Le leader de PARCEM exprime en outre ses préoccupations par rapport à la détérioration des relations entre le Burundi et l’Union Européenne (UE). Il rappelle que l’UE est le premier donateur multilatéral du Burundi. "S’il advenait que cette organisation arrête sa coopération dans le cadre de l’article 96 de l’Accord de Cotonou, cela va plonger le pays dans la pauvreté extrême", estime le représentant de PARCEM. 
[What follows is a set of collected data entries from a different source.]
/-- A member that waits for no command arrives, and ends when its boundary has reached it, or by the word's limit. -/
theorem phaseRes_arrived (limit : State → Option Nat) (res : State → Nat → State) (s : State) (hv : s.ctx.csr.dmrV = true)
    (hready : s.ctx.csr.dmrArr = false → s.phaseBusy s.before = false) :
    phaseRes limit res s =
      if s.arrivedOnce.boundarySeen then .done (res s.arrivedOnce.phaseDone 0) 1
      else match limit s with
        | some n => if n ≤ s.waited then .done (res s.arrivedOnce 1) 1 else .wait s.arrivedOnce .barrier false
        | none => .wait s.arrivedOnce .barrier false := by
  have hbusy : ¬ (s.ctx.csr.dmrArr = false ∧ s.phaseBusy s.before = true) :=
    fun ⟨ha, hb⟩ => Bool.false_ne_true ((hready ha).symm.trans hb)
  simp only [phaseRes, hv, Bool.true_eq_false, if_false, hbusy, ← arrivedOnce_eq] <;> rfl

section
variable (k : Ctl) (d a : Reg) (s : State)

theorem exec_phase : exec (.phase k) s = .next (s.issue (.phase k) k onlyC false noCheck (phaseRes (fun _ => none) (fun s _ => s))) :=
  rfl

theorem exec_phwt : exec (.phwt k d a) s = .next (s.issue (.phwt k d a) k onlyC false noCheck
    (phaseRes (fun s => some (s.x a).toNat) (fun s v => s.setX d (BitVec.ofNat 64 v) 1))) := rfl

/-- What a member that waits for no command does at its turn: PHASE and PHWT go the same way but for the limit. -/
theorem phaseWord_arrived {i : Instr} {limit : State → Option Nat} {res : State → Nat → State}
    (hexec : exec i s = .next (s.issue i k onlyC false noCheck (phaseRes limit res)))
    (hv : (s.begun i k).ctx.csr.dmrV = true)
    (hready : (s.begun i k).ctx.csr.dmrArr = false → (s.begun i k).phaseBusy (s.begun i k).before = false)
    (hres : ∀ t v, Steady t (res t v)) :
    let u := s.begun i k
    (u.arrivedOnce.boundarySeen = true → endsIn s i k onlyC (res u.arrivedOnce.phaseDone 0)) ∧
    (u.arrivedOnce.boundarySeen = false →
      (∀ n, limit u = some n → n ≤ u.waited → endsIn s i k onlyC (res u.arrivedOnce 1)) ∧
      ((∀ n, limit u = some n → u.waited < n) → waitsIn s i k onlyC u.arrivedOnce .barrier)) := by
  have heff := phaseRes_arrived limit res _ hv hready
  have harrived := steady_arrivedOnce (s.begun i k)
  obtain ⟨hcur, hstrands, -, -⟩ := arrivedOnce_control (s.begun i k)
  refine ⟨fun hseen => ?_, fun hseen => ⟨fun n hn hle => ?_, fun hlimit => ?_⟩⟩
  · rw [hseen] at heff
    exact endsIn_of_done hexec heff ((harrived.trans (steady_phaseDone _)).trans (hres _ _))
  · simp only [hseen, hn, hle, Bool.false_eq_true, if_false, if_true] at heff
    exact endsIn_of_done hexec heff (harrived.trans (hres _ _))
  · have hwait : phaseRes limit res (s.begun i k) = .wait (s.begun i k).arrivedOnce .barrier false := by
      rw [heff, hseen]
      cases hn : limit (s.begun i k) with
      | none => rfl
      | some n => simp [Nat.not_le.mpr (hlimit n hn)]
    exact waitsIn_of_wait hexec hwait hcur hstrands

end

/-! ### DMJOIN and DMLEAVE (R197, R198) -/

/-- A join that is registered, once: the context remembers the domain it waits for. -/
def State.joinsOnce (s : State) (d : BitVec 10) : State :=
  if s.ctx.joining.isSome then s else (s.registerJoin d s.ctx.id).mctx (fun c => { c with joining := some d })

theorem steady_joinsOnce (s : State) (d : BitVec 10) : Steady s (s.joinsOnce d) ∧ (s.joinsOnce d).ctx.strands = s.ctx.strands := by
  unfold State.joinsOnce
  split
  · exact ⟨.of_ctx rfl, rfl⟩
  · exact ⟨(Steady.of_ctx (registerJoin_ctx s d s.ctx.id)).trans (.mctx _ _ rfl rfl rfl rfl),
      (congrArg Ctx.strands (registerJoin_ctx s d s.ctx.id) :)⟩

/-- The effect of DMJOIN. -/
def dmjoinRes (a : Reg) (s : State) : Res :=
  match s.ctx.joining with
  | some d => s.joinWait d
  | none =>
    let d := BitVec.ofNat 10 (bitsOf (s.x a) 9 0)
    if s.ctx.csr.dmrV ∨ 1024 ≤ (s.x a).toNat ∨ s.joinable d = false then .trap .illegal s.anyAddr
    else ((s.registerJoin d s.ctx.id).mctx (fun c => { c with joining := some d })).joinWait d

theorem exec_dmjoin (k : Ctl) (a : Reg) (s : State) :
    exec (.dmjoin k a) s = .next (s.issue (.dmjoin k a) k onlyC false noCheck (dmjoinRes a)) := rfl

/-- The domain that a DMJOIN names, or has named. -/
def State.joinDomain (s : State) (a : Reg) : BitVec 10 := s.ctx.joining.getD (BitVec.ofNat 10 (s.x a).toNat)

/-- A DMJOIN that is admitted, or was, waits for its join. -/
theorem dmjoinRes_admitted (a : Reg) (s : State)
    (h : s.ctx.joining = none → s.ctx.csr.dmrV = false ∧ (s.x a).toNat < 1024 ∧ s.joinable (s.joinDomain a) = true) :
    dmjoinRes a s = (s.joinsOnce (s.joinDomain a)).joinWait (s.joinDomain a) := by
  unfold dmjoinRes State.joinsOnce
  cases hj : s.ctx.joining with
  | some d => simp only [State.joinDomain, hj, Option.getD_some, Option.isSome_some, if_true]
  | none =>
    obtain ⟨hv, hlt, hjoinable⟩ := h hj
    have hdom : s.joinDomain a = BitVec.ofNat 10 (bitsOf (s.x a) 9 0) := by
      apply BitVec.eq_of_toNat_eq
      simp [State.joinDomain, hj, bitsOf]
    rw [← hdom]
    simp only [hv, hjoinable, Nat.not_le.mpr hlt, Bool.false_eq_true, Bool.true_eq_false, or_self, if_false,
      Option.isSome_none]
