-- ==== Sys2Proof/Certificates/Slice0/Obligations.lean ====
section
/-! DEFINITION. The statements for the provers, one `def Obligations.<Name> : Prop` each; OBLIGATIONS.json lists them.
No statement rests on what a free value is: `EnvAnswers` says only that a sample is what the environment answers. -/

open Sys2Proof Sys2Proof.Machine Sys2Proof.Safety

/-! ## Encoding (spec/30_encoding.md) -/

/-- 30 R46, R47, R55: decoding the word of a well-formed instruction gives the instruction back, every operand kept. -/
def Obligations.DecodeOfEncodeGivesBack : Prop :=
  ∀ i : Instr, i.wellFormed = true → decode (encode i) = .ok i

/-- 30 R48, R55: a word that decodes is the word of the instruction it decodes to, which is well formed. -/
def Obligations.EncodeOfDecodeGivesBack : Prop :=
  ∀ (w : Word) (i : Instr), decode w = .ok i → encode i = w ∧ i.wellFormed = true

/-- 30 R49, R53: the match and mask table of R49 decides legality. A word decodes exactly if some row matches it, at
most one row does, and it is the row of the instruction decoded. -/
def Obligations.WordLegalIffOneRowMatches : Prop :=
  rows.map (fun r => (r.matchBits, r.mask)) =
      [(0x00000000#32, 0xFEFFFFFF#32), (0x10000000#32, 0xFF0000FF#32), (0x20000000#32, 0xFF0000FF#32),
       (0x30000000#32, 0xFF00FFFF#32), (0x40000000#32, 0xFF00FF00#32), (0x50000000#32, 0xFE00FFFF#32),
       (0x60000000#32, 0xFF008000#32), (0x70000000#32, 0xFF0080FF#32), (0x80000000#32, 0xFFFFFFFF#32),
       (0x90000000#32, 0xFFFFFF00#32), (0xA0000000#32, 0xFFFFFFFF#32), (0xB0000000#32, 0xFFFFFF00#32)]
    ∧ ∀ w : Word, ((∃ i, decode w = .ok i) ↔ ∃ r ∈ rows, w &&& r.mask = r.matchBits)
      ∧ (∀ r ∈ rows, ∀ q ∈ rows, w &&& r.mask = r.matchBits → w &&& q.mask = q.matchBits → r = q)
      ∧ (∀ i, decode w = .ok i → i.row ∈ rows ∧ w &&& i.row.mask = i.row.matchBits)

/-- 30 R50: a word whose `OP` is 0xC to 0xF is illegal; executing it raises `IllegalCommand`. -/
def Obligations.ReservedOpcodeRaises : Prop :=
  ∀ w : Word, 0xC ≤ w.toNat / 2 ^ 28 →
    (∀ i, decode w ≠ .ok i) ∧ ∀ s, Ready s w → ∃ t, step s = .next t ∧ t.flt = .illegalCommand w s.cp

/-- 30 R51: a word whose `OP` is that of a row, with a 1 in a bit the row masks other than `OP`, is illegal and raises
`IllegalCommand`; it is not executed as the operation its `OP` names, so `RES` and the pins are as before. -/
def Obligations.MustBeZeroBitRaises : Prop :=
  ∀ (w : Word) (r : Row) (k : Nat), r ∈ rows → w.toNat / 2 ^ 28 = r.matchBits.toNat / 2 ^ 28 → k < 28 →
    r.mask.getLsbD k = true → w.getLsbD k = true →
    (∀ i, decode w ≠ .ok i)
      ∧ ∀ s, Ready s w → ∃ t, step s = .next t ∧ t.flt = .illegalCommand w s.cp ∧ t.res = s.res ∧ SamePins s t

/-- 30 R57: the encoding examples, legal and illegal, in both directions. -/
def Obligations.EncodingExamplesDecode : Prop :=
  [Instr.twInit true, .twStart 0 0xA0#8, .twRestart 0 0xA1#8, .twStop 0, .twWrite 0 0xA5#8, .twRead 0 true, .twRead 1 false,
      .twWritebyte 0 0x50#7 0xA5#8, .twReadbyte 0 0x50#7, .scBegin, .scSend 0x5A#8, .scReceive,
      .scTransfer 0x5A#8].map encode =
    [0x01000000#32, 0x1000A000#32, 0x2000A100#32, 0x30000000#32, 0x400000A5#32, 0x51000000#32, 0x50010000#32,
      0x600050A5#32, 0x70005000#32, 0x80000000#32, 0x9000005A#32, 0xA0000000#32, 0xB000005A#32]
    ∧ decode 0x01000000#32 = .ok (.twInit true)
    ∧ decode 0x1000A000#32 = .ok (.twStart 0 0xA0#8)
    ∧ decode 0x2000A100#32 = .ok (.twRestart 0 0xA1#8)
    ∧ decode 0x30000000#32 = .ok (.twStop 0)
    ∧ decode 0x400000A5#32 = .ok (.twWrite 0 0xA5#8)
    ∧ decode 0x51000000#32 = .ok (.twRead 0 true)
    ∧ decode 0x50010000#32 = .ok (.twRead 1 false)
    ∧ decode 0x600050A5#32 = .ok (.twWritebyte 0 0x50#7 0xA5#8)
    ∧ decode 0x70005000#32 = .ok (.twReadbyte 0 0x50#7)
    ∧ decode 0x80000000#32 = .ok .scBegin
    ∧ decode 0x9000005A#32 = .ok (.scSend 0x5A#8)
    ∧ decode 0xA0000000#32 = .ok .scReceive
    ∧ decode 0xB000005A#32 = .ok (.scTransfer 0x5A#8)
    ∧ decode 0xC0000000#32 = .error .reservedOpcode
    ∧ decode 0x08000000#32 = .error .mustBeZero
    ∧ decode 0x30000001#32 = .error .mustBeZero
    ∧ decode 0x6000D0A5#32 = .error .mustBeZero

/-- 30 R56 with R55: each pseudo-instruction expands to one command, whose word is, as a number, the opcode, flag, channel
and address byte `2 * addr7 + rw` in their places. -/
def Obligations.PseudoInstructionWords : Prop :=
  ∀ (ch : Nat) (a : BitVec 7), ch < 256 →
    (encode (Pseudo.startw ch a).expand).toNat = 0x1 * 2 ^ 28 + ch * 2 ^ 16 + (2 * a.toNat) * 2 ^ 8
    ∧ (encode (Pseudo.startr ch a).expand).toNat = 0x1 * 2 ^ 28 + ch * 2 ^ 16 + (2 * a.toNat + 1) * 2 ^ 8
    ∧ (encode (Pseudo.restartw ch a).expand).toNat = 0x2 * 2 ^ 28 + ch * 2 ^ 16 + (2 * a.toNat) * 2 ^ 8
    ∧ (encode (Pseudo.restartr ch a).expand).toNat = 0x2 * 2 ^ 28 + ch * 2 ^ 16 + (2 * a.toNat + 1) * 2 ^ 8
    ∧ (encode (Pseudo.readack ch).expand).toNat = 0x5 * 2 ^ 28 + ch * 2 ^ 16
    ∧ (encode (Pseudo.readnak ch).expand).toNat = 0x5 * 2 ^ 28 + 2 ^ 24 + ch * 2 ^ 16

/-- 30 R54: a command line assembles exactly to the instruction whose operands it lists; an operand out of range, or a wrong
number of operands, never assembles, so nothing is truncated. -/
def Obligations.AssemblerKeepsOperands : Prop :=
  (∀ i : Instr, i.wellFormed = true → Assembly.command (Assembly.operandsOf i).1 (Assembly.operandsOf i).2 = .ok i)
    ∧ ∀ (i j : Instr) (ops : List Nat), Assembly.command (Assembly.operandsOf j).1 ops = .ok i →
        i.wellFormed = true ∧ Assembly.operandsOf i = ((Assembly.operandsOf j).1, ops)

/-! ## Steps, faults and runs (spec/10_state.md R21 to R28, spec/60_exceptions.md) -/

/-- 10 R21, R22: a step records `Cmd(w)`, runs the decoded instruction, and moves `cp` by one. -/
def Obligations.StepRunsTheDecodedInstruction : Prop :=
  ∀ (s : State) (w : Word) (i : Instr), Ready s w → decode w = .ok i →
    step s =
      match exec i { s with trace := s.trace ++ [.cmd w] } with
      | .next t => .next { t with cp := t.cp + 1 }
      | .fault r => .fault r
      | .refused r => .refused r

/-- 10 R21, R22, 60 R90, R91: a legal command always completes, whatever the lines do; `cp` moves by one and nothing else
moves it, no fault is raised, `PROG` and the configuration are unchanged, and the trace grows by `Cmd(w)` and then pin
events only. -/
def Obligations.LegalCommandStepCompletes : Prop :=
  ∀ (s : State) (w : Word) (i : Instr), Ready s w → decode w = .ok i →
    ∃ (t : State) (es : List PinEvent), step s = .next t ∧ t.cp = s.cp + 1 ∧ t.flt = .none ∧ t.prog = s.prog
      ∧ t.cfg = s.cfg ∧ t.trace = s.trace ++ Event.cmd w :: es.map Event.pin

/-- 60 R89: an illegal word at `cp` is recorded in `FLT` with its index; only `Cmd(w)` is appended, and `cp`, `RES` and the
pins are unchanged; the state is then faulted, never final, and nothing is executed from it. -/
def Obligations.IllegalWordIsRecordedAndStops : Prop :=
  ∀ (s : State) (w : Word), Ready s w → (∀ i, decode w ≠ .ok i) →
    step s = .next { s with flt := .illegalCommand w s.cp, trace := s.trace ++ [.cmd w] }
      ∧ ∀ t, step s = .next t → Faulted t ∧ ¬ Final t ∧ ∀ u, step t ≠ .next u

/-- 10 R23: `FLT` is NONE at reset; it is written only when an illegal word is raised and never cleared by a command: a step
that goes on starts from `FLT = NONE` and either leaves it so or records the word at `cp`. -/
def Obligations.FaultRegisterWrittenOnlyByRaise : Prop :=
  (∀ (c : Config) (prog : List Word) (answers : List Bit), (State.resetWith c prog answers).flt = .none)
    ∧ ∀ s t : State, step s = .next t →
      s.flt = .none ∧
        (t.flt = .none ∧ (∃ w i, s.prog[s.cp]? = some w ∧ decode w = .ok i)
          ∨ ∃ w, s.prog[s.cp]? = some w ∧ (∀ i, decode w ≠ .ok i) ∧ t.flt = .illegalCommand w s.cp)

/-- 10 R28: under an admitted configuration and with `cp` not past the end of `PROG`, exactly the final states and the faulted
states lack a step. The outcomes they answer are the model's choice: logs 6 and 7. -/
def Obligations.OnlyFinalAndFaultedStatesLackAStep : Prop :=
  ∀ s : State, admitted s.cfg = true → s.cp ≤ s.prog.length →
    (Final s → step s = .refused .programEnded)
    ∧ (∀ w k, s.flt = .illegalCommand w k → step s = .fault (.illegalCommand w k))
    ∧ ((∃ t, step s = .next t) ↔ ¬ Final s ∧ ¬ Faulted s)

/-- 00 R7: a configuration that names one pin twice is refused as a whole: no state that holds it has a step (log 8). -/
def Obligations.RepeatedPinIsRefused : Prop :=
  ∀ s : State, ¬ s.cfg.pins.Nodup → step s = .refused .configurationRefused

/-- 60 R102: every run of the finite `PROG` ends, final or faulted, after at most as many steps as commands are left. -/
def Obligations.RunEndsFinalOrFaulted : Prop :=
  ∀ s : State, admitted s.cfg = true → s.flt = .none → s.cp ≤ s.prog.length →
    ∃ k t, k ≤ s.prog.length - s.cp ∧ Host.Core.run Sys2Proof.core k s = .next t ∧ (Final t ∨ Faulted t)
      ∧ s.cp ≤ t.cp ∧ t.prog = s.prog ∧ t.cfg = s.cfg

/-- 70 R104: what reset leaves, for every configuration and program: every pin UNK, no line driven, `RES` and `FLT` NONE, `cp`
0, the trace empty. -/
def Obligations.ResetLeaves : Prop :=
  ∀ (c : Config) (prog : List Word) (answers : List Bit),
    let s := State.resetWith c prog answers
    (∀ p, s.dirOf p = .unk ∧ s.latOf p = .unk ∧ s.puOf p = .unk ∧ line s p = .environment)
      ∧ s.res = .none ∧ s.flt = .none ∧ s.cp = 0 ∧ s.trace = [] ∧ s.cfg = c ∧ s.prog = prog

/-- The invariant holds at reset, for every admitted configuration and program, and of `State.reset` itself (whose
configuration is the model's choice: log 2); so does the agreement of the pins with the trace. -/
def Obligations.InvariantHoldsAtReset : Prop :=
  (∀ (c : Config) (prog : List Word) (answers : List Bit), admitted c = true →
      Inv (State.resetWith c prog answers) ∧ PinsFollowTrace (State.resetWith c prog answers))
    ∧ Inv State.reset ∧ PinsFollowTrace State.reset

/-- Every step keeps the machine's invariant: canonical pin files over bound pins, `cp` within `PROG`, `FLT` and the recorded
commands in agreement with `PROG` (20 R38, 60 R89), no two-wire pin left released (40 R62, R64), `SC_IN` never driven
(20 R33), the serial clock at its idle level between commands (41 R83). -/
def Obligations.StepKeepsInvariant : Prop :=
  ∀ s t : State, Inv s → step s = .next t → Inv t

/-- 10 R17: `DIR`, `LAT` and `PU` of every pin are always what the trace's events last set them to, UNK until the first. -/
def Obligations.StepKeepsPinsFollowTrace : Prop :=
  ∀ s t : State, PinsFollowTrace s → step s = .next t → PinsFollowTrace t

/-! ## Pin primitives (spec/20_memory.md) -/

/-- 20 R30, R31, R34, R35, R36: what each primitive sets, the one event it appends, and that it changes nothing else; with
the line of 20 R32 at once at the new level for an output pin and unaffected otherwise. -/
def Obligations.PinPrimitivesSetOneThing : Prop :=
  ∀ (s : State) (p : PinId) (d : Dir) (b : Bit),
    (let t := pinSetDir p d s
     (∀ q, t.dirOf q = if q = p then .is d else s.dirOf q)
       ∧ t = { s with dir := t.dir, trace := s.trace ++ [.pin (.dir p d)] })
    ∧ (let t := pinSet p b s
       (∀ q, t.latOf q = if q = p then .is b else s.latOf q)
         ∧ line t p = (if s.dirOf p = .is .output then .driven b else .environment)
         ∧ (∀ q, q ≠ p → line t q = line s q)
         ∧ t = { s with lat := t.lat, trace := s.trace ++ [.pin (.lvl p b)] })
    ∧ (let t := pinPull p b s
       (∀ q, t.puOf q = if q = p then .is b else s.puOf q)
         ∧ t = { s with pu := t.pu, trace := s.trace ++ [.pin (.pull p b)] })
    ∧ (let t := bcastData b s
       (∀ q, t.latOf q = if q ∈ s.cfg.twSda then .is b else s.latOf q)
         ∧ (s.cfg.twN = 0 → t.lat = s.lat)
         ∧ t = { s with lat := t.lat, trace := s.trace ++ [.pin (.bcast b)] })
    ∧ delay s = { s with trace := s.trace ++ [.pin .wait] }

/-- 20 R33 and R32: a sample of a pin driven at a known level reads the latch; every other sample is the environment's answer,
which with no answer scripted is `ENV(Tpins, p)`; either way one `Smp` event is appended and no pin changes. (That a scripted
answer is used up is the model's way of holding the environment: log 4.) -/
def Obligations.SampleReadsLatchOrEnvironment : Prop :=
  ∀ (s : State) (p : PinId),
    (∀ b, s.dirOf p = .is .output → s.latOf p = .is b →
      pinGet p s = (b, { s with trace := s.trace ++ [.pin (.smp p b)] }))
    ∧ ((∀ b, ¬ (s.dirOf p = .is .output ∧ s.latOf p = .is b)) →
        let b := envAnswer s.answers s.trace p
        pinGet p s = (b, { s with answers := s.answers.tail, trace := s.trace ++ [.pin (.smp p b)] })
          ∧ (s.answers = [] → b = Config.env (pinEvents s.trace) p))
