-- ==== Sys2Proof/Laws/PinFile.lean ====
section
/-! SUPPORT. The pin files: reading after writing, and that every operation keeps the canonical form. -/

namespace Sys2Proof.Machine

variable {α : Type}

/-- Reading after writing: the written pin holds the value, every other pin what it held. -/
theorem pinRead_pinWrite (f : PinFile α) (p q : PinId) (v : α) :
    pinRead (pinWrite f p v) q = if p = q then .is v else pinRead f q := by
  induction f with
  | nil => by_cases h : p = q <;> simp [pinWrite, pinRead, h]
  | cons e f ih =>
    obtain ⟨r, a⟩ := e
    simp only [pinWrite]
    split
    · next h => subst h; by_cases h : r = q <;> simp [pinRead, h]
    · split
      · by_cases h : p = q <;> simp [pinRead, h]
      · next h _ =>
        simp only [pinRead, ih]
        by_cases h1 : r = q
        · have : p ≠ q := fun h2 => h (h1.trans h2.symm)
          simp [h1, this]
        · simp [h1]

/-- The pins a written file lists. -/
theorem mem_pinWrite {f : PinFile α} {p : PinId} {v : α} {e : PinId × α} (h : e ∈ pinWrite f p v) :
    e = (p, v) ∨ e ∈ f := by
  induction f with
  | nil => simpa [pinWrite] using h
  | cons x f ih =>
    obtain ⟨r, a⟩ := x
    simp only [pinWrite] at h
    split at h
    · simp only [List.mem_cons] at h ⊢; tauto
    · split at h
      · simp only [List.mem_cons] at h ⊢; tauto
      · simp only [List.mem_cons] at h ⊢
        rcases h with h | h
        · exact .inr (.inl h)
        · rcases ih h with h | h <;> tauto

/-- A write keeps the pins strictly rising. -/
theorem pinFileWf_pinWrite {f : PinFile α} (h : pinFileWf f) (p : PinId) (v : α) : pinFileWf (pinWrite f p v) := by
  induction f with
  | nil => simp [pinFileWf, pinWrite]
  | cons x f ih =>
    obtain ⟨r, a⟩ := x
    simp only [pinFileWf, List.map_cons, List.pairwise_cons] at h ih
    obtain ⟨hr, hf⟩ := h
    simp only [pinWrite]
    split
    · next e => subst e; simpa [pinFileWf] using ⟨by simpa using hr, hf⟩
    · split
      · next hlt =>
        simp only [pinFileWf, List.map_cons, List.pairwise_cons, List.mem_cons]
        refine ⟨?_, hr, hf⟩
        rintro q (rfl | hq)
        · exact hlt
        · exact Nat.lt_trans hlt (hr q hq)
      · next hne hnlt =>
        simp only [pinFileWf, List.map_cons, List.pairwise_cons]
        refine ⟨?_, ih hf⟩
        intro q hq
        obtain ⟨e, he, rfl⟩ := List.mem_map.1 hq
        rcases mem_pinWrite he with rfl | he
        · exact Nat.lt_of_le_of_ne (Nat.le_of_not_lt hnlt) hne
        · exact hr _ (List.mem_map_of_mem he)

theorem pinRead_pinWriteAll (f : PinFile α) (ps : List PinId) (q : PinId) (v : α) :
    pinRead (pinWriteAll f ps v) q = if q ∈ ps then .is v else pinRead f q := by
  induction ps generalizing f with
  | nil => simp [pinWriteAll]
  | cons p ps ih =>
    have : pinWriteAll f (p :: ps) v = pinWriteAll (pinWrite f p v) ps v := rfl
    rw [this, ih, pinRead_pinWrite]
    by_cases h : q ∈ ps <;> by_cases h2 : p = q
    · simp [h, h2]
    · simp [h]
    · simp [h, h2]
    · have : ¬ q = p := fun e => h2 e.symm
      simp [h, h2, this]

theorem pinFileWf_pinWriteAll {f : PinFile α} (h : pinFileWf f) (ps : List PinId) (v : α) :
    pinFileWf (pinWriteAll f ps v) := by
  induction ps generalizing f with
  | nil => exact h
  | cons p ps ih => exact ih (pinFileWf_pinWrite h p v)

theorem mem_pinWriteAll {f : PinFile α} {ps : List PinId} {v : α} {e : PinId × α} (h : e ∈ pinWriteAll f ps v) :
    e.1 ∈ ps ∨ e ∈ f := by
  induction ps generalizing f with
  | nil => exact .inr h
  | cons p ps ih =>
    rcases ih h with h | h
    · exact .inl (List.mem_cons_of_mem _ h)
    · rcases mem_pinWrite h with rfl | h
      · exact .inl (List.mem_cons_self)
      · exact .inr h

/-- A pin below every listed pin holds UNK. -/
theorem pinRead_eq_unk {f : PinFile α} {p : PinId} (h : ∀ q ∈ f.map Prod.fst, p < q) : pinRead f p = .unk := by
  induction f with
  | nil => rfl
  | cons x f ih =>
    obtain ⟨r, a⟩ := x
    have h1 : p < r := h r (by simp)
    have : ¬ r = p := Nat.ne_of_gt h1
    simp only [pinRead, this, if_false]
    exact ih fun q hq => h q (List.mem_cons_of_mem _ hq)

/-- Canonical files with equal contents are equal data. -/
theorem pinFile_ext {f g : PinFile α} (hf : pinFileWf f) (hg : pinFileWf g)
    (h : ∀ p, pinRead f p = pinRead g p) : f = g := by
  induction f generalizing g with
  | nil =>
    cases g with
    | nil => rfl
    | cons y g => have := h y.1; simp [pinRead] at this
  | cons x f ih =>
    obtain ⟨r, a⟩ := x
    simp only [pinFileWf, List.map_cons, List.pairwise_cons] at hf
    cases g with
    | nil => have := h r; simp [pinRead] at this
    | cons y g =>
      obtain ⟨t, b⟩ := y
      simp only [pinFileWf, List.map_cons, List.pairwise_cons] at hg
      have hrt : r = t := by
        rcases Nat.lt_trichotomy r t with hlt | heq | hlt
        · have h1 := h r
          have : pinRead ((t, b) :: g) r = .unk := pinRead_eq_unk (by
            simp only [List.map_cons, List.mem_cons]
            rintro q (rfl | hq)
            · exact hlt
            · exact Nat.lt_trans hlt (hg.1 q hq))
          rw [this] at h1
          simp [pinRead] at h1
        · exact heq
        · have h1 := h t
          have : pinRead ((r, a) :: f) t = .unk := pinRead_eq_unk (by
            simp only [List.map_cons, List.mem_cons]
            rintro q (rfl | hq)
            · exact hlt
            · exact Nat.lt_trans hlt (hf.1 q hq))
          rw [this] at h1
          simp [pinRead] at h1
      subst hrt
      have hab : a = b := by simpa [pinRead] using h r
      subst hab
      have : f = g := by
        refine ih hf.2 hg.2 fun p => ?_
        by_cases hp : r = p
        · subst hp
          rw [pinRead_eq_unk hf.1, pinRead_eq_unk hg.1]
        · simpa [pinRead, hp] using h p
      rw [this]

end Sys2Proof.Machine
end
« Ntawurwana n’imisozi » (littéralement, « on ne lutte pas contre les montagnes »). Faustin NDIKUMANA cite cet adage burundais parlant des relations entre Bujumbura, Bruxelles et Washington . L’UE et les USA sont des géants, le Burundi perdrait à coup sûr la bataille entre lui et ces géants. Chaque année, le Burundi bénéficie d’un appui budgétaire de près de 50% du budget, le gros en provenance de l’UE.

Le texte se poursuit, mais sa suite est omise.